One of the most important problems in any type of genetic screening is education and the ability to interpret test results. In the early 1990s, the Human Genome Research’s ‘Ethical, Legal, and Social Implications’ (ELSI) conducted a study regarding CF testing that demonstrating that many of those tested had difficulty interpreting the results. According to ELSI, only 44% of those who tested negative understood that, due to the 90% accuracy of the test, they could still give birth to a child with CF (13). Because many individuals don’t understand genetic principles, they may have difficulty grasping what their results mean. Low numeracy can also affect the ability of people to understand the meaning of the results of genetic testing (14). Because it is essential for individuals to accurately understand the results of the CF test, it is necessary to provide ample education and counseling. Insurance companies advocate lowering counseling services because they increase the cost of testing (15). Because the inaccurate interpretation of test results could be psychologically devastating, it is essential to establish rules regarding genetic counseling in order to insure that test information is received accurately.
The screening of couples for carrier status is an ethical dilemma. Carrier screening is the screening method of choice for insurance companies and health-care providers that emphasize the importance of using the most cost-effective testing method. Because carrier testing provides information before pregnancy, prevention can be achieved without significant medical treatment (16). It is also an important screening method for those who have a moral dilemma concerning abortion but do not want to have a child with CF. However, some have questioned the nature of the information sought in carrier screening. According to authors Stone and Stewart, "to inform the reproductive choices of individuals and couples at risk…represents a paradigm shift in the philosophy of screening in that no preventive principle is involved." Regardless of the couple’s decision once they have the results of the test, carrier status is useful information. Some fear those involved in genetic testing will begin to utilize it without regard to ethical principles and currently accepted screening practices (17). Although carrier screening could go too far, it might allow the possibility to virtually eliminate the cystic fibrosis gene through high-risk carrier screening and careful reproductive decision-making.

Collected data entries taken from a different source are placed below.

/-- The completion record (R330), written as one segment from a source port, and the MSI-X that follows it; in the host window while HOSTDN = 1
it is discarded, and a line that a `vsc` has reserved holds it back (R252). -/
def State.writeDone (s : State) (port pa status code core gid : Nat) (args : Dword) (qstart : Nat) (src : Option Nat) : State :=
  let bytes := s.doneBytes pa status code core gid args qstart
  if placeOf pa = .host ∧ s.hostDown then s.doneMsix src
  else if s.resv.has (lineOf pa) then
    { s with held := s.held.put (lineOf pa) (s.held.getD (lineOf pa) [] ++ [{ port := port, bytes := bytes, item := none, src := src }]) }
  else (s.performBytes port none bytes).doneMsix src

def State.updQueue (s : State) (q : Nat) (f : HostQueue → HostQueue) : State :=
  s.updDisp fun d => { d with queues := d.queues.put q (f (s.queue q)) }

/-- A record leaves the head of its source: a host queue, or the spawn buffer of core `src − 64` (R316, R319). -/
def State.popSource (s : State) (src : Nat) : State :=
  let id := (s.disp.heads.get? src).map (·.id)
  let s := { s with gangs := s.gangs.mapVals fun _ g => { g with refused := g.refused.filter fun n => some n != id } }
  let s := s.updDisp fun d => { d with heads := d.heads.erase src }
  if src < 64 then s.updQueue src fun q => { q with qrd := q.qrd + 1 }
  else s.updCore (src - 64) fun c => { c with spawn := c.spawn.drop 1 }

/-- The record at the head of a source (R316, R323), once what its checks read can come. -/
def State.sourceRec (s : State) (src : Nat) : Option StartRec :=
  Option.filter s.judgeOpen <|
  if src < 64 then
    let q := s.queue src
    let at_ := q.qbase.toNat + 64 * (q.qrd.toNat % 2 ^ q.qsize.toNat)
    if q.en ∧ q.qrd ≠ q.qwr ∧ !s.hostDown ∧ s.linkOpen [at_] then some (startRecOf (Memory.readLe s.mem at_ 64))
    else none
  else if src < 96 then (s.core (src - 64)).spawn.head?.map (·.1)
  else none

/-- DISPATCHER_TAKE_RECORD (R316, R318, R331): a record is read and checked; a bad one is skipped or rejected, a good one waits at its
head to be placed. -/
def dispatcherTakeRecord (src : Nat) (s : State) : Option State :=
  if !s.dispatching || s.disp.heads.has src then none
  else
    (s.sourceRec src).map fun r =>
      match s.judge r with
      | .good => { s with seq := s.seq + 1 }.updDisp fun d => { d with heads := d.heads.put src { start := r, since := s.now, id := s.seq } }
      | .reject code pa => (s.popSource src).writeDone 83 pa 3 code 0 0 r.args 0 (some src)
      | .skip code =>
        let s' := s.popSource src
        if src < 64 then s'.updQueue src fun q => { q with bad := true, badIdx := (s.queue src).qrd, badCode := BitVec.ofNat 8 code } else s'

/-- DISPATCHER_TAKE_RECORD. -/
def execDispatcherTakeRecord (src : Nat) (s : State) : Out := s.act (dispatcherTakeRecord src s)

/-- The grants of a core's strands, and the die condition (R20). -/
def State.grants (s : State) (core : Nat) : List Nat := s.strands.filterMap fun kv => if coreOf kv.1 = core then some kv.2.grant else none
def dieOk (l : List Nat) : Bool := l.foldl (· + ·) 0 ≤ 32 && (l.map fun x => (x + 1) / 2).foldl (· + ·) 0 ≤ 16
def State.freeSlabs (s : State) (core : Nat) : Nat := 32 - (s.grants core).foldl (· + ·) 0
def State.freeCtxs (s : State) (core : Nat) : List Nat := (List.range 8).filter fun k => !s.strands.has (8 * core + k)

/-- A core on which the dispatcher may place work (R339, R366). -/
def State.coreOpen (s : State) (core : Nat) : Bool := !(s.cluster (clusterOf core)).qreq && (!s.board.reduced || core < 4)

/-- Whether `n` strands of `slabMin` slabs fit a core (R320), gang ids apart. -/
def State.fitsCore (s : State) (core n slabMin : Nat) (affinity : BitVec 32) : Bool :=
  affinity.getLsbD core && s.coreOpen core && n ≤ (s.freeCtxs core).length && n * slabMin ≤ s.freeSlabs core &&
  dieOk (s.grants core ++ List.replicate n slabMin)

/-- The core taken (R320): the most free slabs, then the lower number. -/
def State.bestCore (s : State) (n slabMin : Nat) (affinity : BitVec 32) : Option Nat :=
  (List.range 32).foldl (fun best c =>
    if s.fitsCore c n slabMin affinity then
      match best with
      | some b => if s.freeSlabs b < s.freeSlabs c then some c else best
      | none => some c
    else best) none

/-- The grant of each of `n` strands (R320): the largest that the core's free slabs and the die condition allow. -/
def State.grantFor (s : State) (core n slabMin slabPref : Nat) : Nat :=
  let top := min slabPref (s.freeSlabs core / max n 1)
  (List.range (top + 1)).foldl (fun b x => if slabMin ≤ x ∧ dieOk (s.grants core ++ List.replicate n x) then x else b) slabMin

/-- The lowest free gang id (R320). -/
def State.freeGang (s : State) : Option Nat := (List.range 256).find? fun g => !s.gangs.has g

/-- A strand as it starts (R321). -/
def Strand.start (entry : Dword) (args : Dword) (gang cid : Nat) (asid : BitVec 16) (ctx : Nat) (sup : Bool) (vceil : BitVec 22) (slabs : Nat) : Strand :=
  { pc := entry, g := (Vector.replicate 64 0).set 3 args, pend := [], v := [], m := [], scl := [], vl := 0, grant := slabs, posted := none, vceil := vceil,
    fstat := 0, eix := [], srseed := 0, sr := [], mstat := 0, qdl := 0, wstat := 0, sup := sup, tcause := 0, taddr := 0, tinfo := 0, btmo := btmoDefault,
    gang := gang, cid := cid, asid := asid, ctx := ctx, run := .active, stopped := false, barWait := false, sleepTo := none, vsleep := none, tlbWait := none,
    fetched := none, win := none, items := [], acqs := [], mq := [], lock := [], deferred := [], parkKind := 0, parkInfo := 0, redo := false }

/-- A context that a gang is placed under (R235, R306, R321): its descriptor as it stands; a new table unless a gang of it is resident. -/
def State.openCtx (s : State) (pa : Nat) (table : NMap Sedge) : State :=
  let d (k : Nat) : Dword := Memory.dword s.mem (pa + 8 * k)
  let old : Context := (s.contexts.get? pa).getD { ptroot := 0, sabase := 0, sasize := 0, table := [], copies := [], resv := [], unacked := [], broken := false }
  let keep : Context := if s.ctxResident pa then old else { old with table := table, copies := [], resv := [], unacked := [] }
  { s with contexts := s.contexts.put pa { keep with ptroot := d 0, sabase := d 1, sasize := d 2 } }

/-- Strands of another ASID are resident on a core. -/
def State.sharedCore (s : State) (core : Nat) (asid : BitVec 16) : Bool :=
  s.gangs.any fun kv => kv.2.core == core && kv.2.resident && kv.2.restore.isNone && kv.2.asid != asid

/-- A core clears its scratchpad before a strand of another ASID than those that may have written there becomes resident (R313): `owner` names the one
ASID since the last clearing, none when there is another (log 119). -/
def State.ownCore (s : State) (core : Nat) (asid : BitVec 16) : State :=
  let shared := s.sharedCore core asid
  if (s.core core).owner = some asid ∧ !shared then s
  else
    let lo := spPhys core 0
    let inside (a : Nat) : Bool := lo ≤ a && a < lo + spSize
    { s with mem := s.mem.filter fun c => !inside c.1, marks := s.marks.filter fun kv => !inside kv.1 }.updCore core fun c =>
      { c with owner := if shared then none else some asid, smear := [] }

/-- The strands of a gang take the lowest free contexts of the core in ascending `cid`. -/
def State.addStrands (s : State) (core n : Nat) (f : Nat → Strand) : List Nat × State :=
  let ids := ((s.freeCtxs core).take n).map (8 * core + ·)
  (ids, (List.range ids.length).foldl (fun (s : State) k => { s with strands := s.strands.put (ids[k]?.getD 0) (f k) }) s)

/-- A start record is placed (R320, R321). -/
def State.placeStart (s : State) (src : Nat) (r : StartRec) (core gid : Nat) : State :=
  let n := r.gsize.toNat
  let slabs := s.grantFor core n r.slabMin.toNat r.slabPref.toNat
  let ctx := r.ctx.toNat
  let pa := s.doneAt (Memory.dword s.mem ctx).toNat r.done.toNat r.super
  let s := (s.openCtx ctx []).ownCore core r.asid
  let a := s.addStrands core n fun cid => Strand.start r.entry r.args gid cid r.asid ctx r.super r.vceil slabs
  let g : Gang :=
    { ctx := ctx, asid := r.asid, core := core, members := a.1, gsize := n, prio := r.prio.toNat, affinity := r.affinity, slabMin := r.slabMin.toNat,
      slabPref := r.slabPref.toNat, super := r.super, args := r.args, done := r.done, donePa := pa, doneScope := r.doneScope.toNat, qstart := none,
      src := if src < 64 then some src else none, restore := none, born := s.seq, arrived := [], reclaim := none, save := none, killed := false,
      stopped := none, refused := [], resident := true }
  let s := ({ a.2 with gangs := a.2.gangs.put gid g, seq := s.seq + 1 }).popSource src
  s.updDisp fun d => if src < 64 then { d with rrQueue := src } else { d with rrSpawn := src - 64 }

/-- A resumption is placed (R328): its save area is still to be read. -/
def State.placeResume (s : State) (k : Nat) (r : Resume) (core : Nat) : State :=
  let slabs := s.grantFor core r.gsize r.slabMin r.slabPref
  let blank (cid : Nat) : Strand := { Strand.start 0 0 r.gang cid 0 r.ctx false 0 slabs with run := .held }
  let a := s.addStrands core r.gsize blank
  let g : Gang :=
    { ctx := r.ctx, asid := 0, core := core, members := a.1, gsize := r.gsize, prio := r.prio, affinity := r.affinity, slabMin := r.slabMin, slabPref := r.slabPref,
      super := false, args := r.args, done := 0, donePa := none, doneScope := 15, qstart := r.qstart, src := r.src, restore := some (r.area.toNat, r.via),
      born := s.seq, arrived := r.arrived, reclaim := none, save := none, killed := false, stopped := r.stopped, refused := [], resident := true, kept := r.kept }
  let s := { a.2 with gangs := a.2.gangs.put r.gang g, seq := s.seq + 1 }
  let s := r.bars.foldl (fun (s : State) cid => match a.1[cid]? with | some sid => s.updStrand sid fun t => { t with barWait := true } | none => s) s
  s.updDisp fun d => { d with resumes := d.resumes.eraseIdx k }

/-- A record that may be placed: its priority, its class (0 resumption, 1 spawned, 2 host), its turn, and what it is. -/
structure Offer where
  prio : Nat
  cls : Nat
  turn : Nat
  src : Nat
  core : Nat
  gid : Nat

/-- The records that can be placed now (R319, R320, R328). -/
def State.offers (s : State) : List Offer :=
  let heads : List Offer := s.disp.heads.filterMap fun kv =>
    let r := kv.2.start
    if (kv.1 < 64 ∧ (s.hostDown ∨ !(s.queue kv.1).en)) ∨ !s.judgeOpen r then none
    else
      match s.bestCore r.gsize.toNat r.slabMin.toNat r.affinity, s.freeGang with
      | some c, some g =>
        some { prio := r.prio.toNat, cls := if kv.1 < 64 then 2 else 1,
               turn := if kv.1 < 64 then (kv.1 + 63 - s.disp.rrQueue) % 64 else (kv.1 - 64 + 31 - s.disp.rrSpawn) % 32, src := kv.1, core := c, gid := g }
      | _, _ => none
  let rs : List Offer := (List.range s.disp.resumes.length).filterMap fun k =>
    match s.disp.resumes[k]? with
    | none => none
    | some r =>
      let idOk : Bool := match s.gangs.get? r.gang with | some g => r.idKept && !g.resident | none => true
      if !idOk then none
      else (s.bestCore r.gsize r.slabMin r.affinity).map fun c => { prio := r.prio, cls := 0, turn := k, src := k, core := c, gid := r.gang }
  heads ++ rs

/-- The order of R319. -/
def Offer.before (a b : Offer) : Bool :=
  if a.prio != b.prio then b.prio < a.prio else if a.cls != b.cls then a.cls < b.cls else a.turn < b.turn
def State.pickOffer (s : State) : Option Offer :=
  s.offers.foldl (fun best o => match best with | some b => if o.before b then some o else best | none => some o) none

The advances in genetic screening for cystic fibrosis have raised a number of important ethical issues. In the scope of this essay, it is only possible to cover a few of the important ethical questions associated with genetic testing. However, it is clear that inaccurate test results, denial of insurance coverage, and misinterpretation of results can cause significant problems for people. But with proper education and regulations, these difficulties can be overcome. In the development of genetic screening as a medical tool, it is extremely important to establish rules to protect privacy and educate the public about genetic disorders. With proper education and regulation, genetic screening gives us the power to make proper reproductive decisions and work towards the elimination of a horrible genetic disease. For Camilla and others with CF, genetic screening provides the possibility of having children with someone who is not a CF carrier. Genetic screening, if used with care, has the possibility of improving the lives of cystic fibrosis patients, their families, and anyone concerned with transmitting a deadly disease to their child.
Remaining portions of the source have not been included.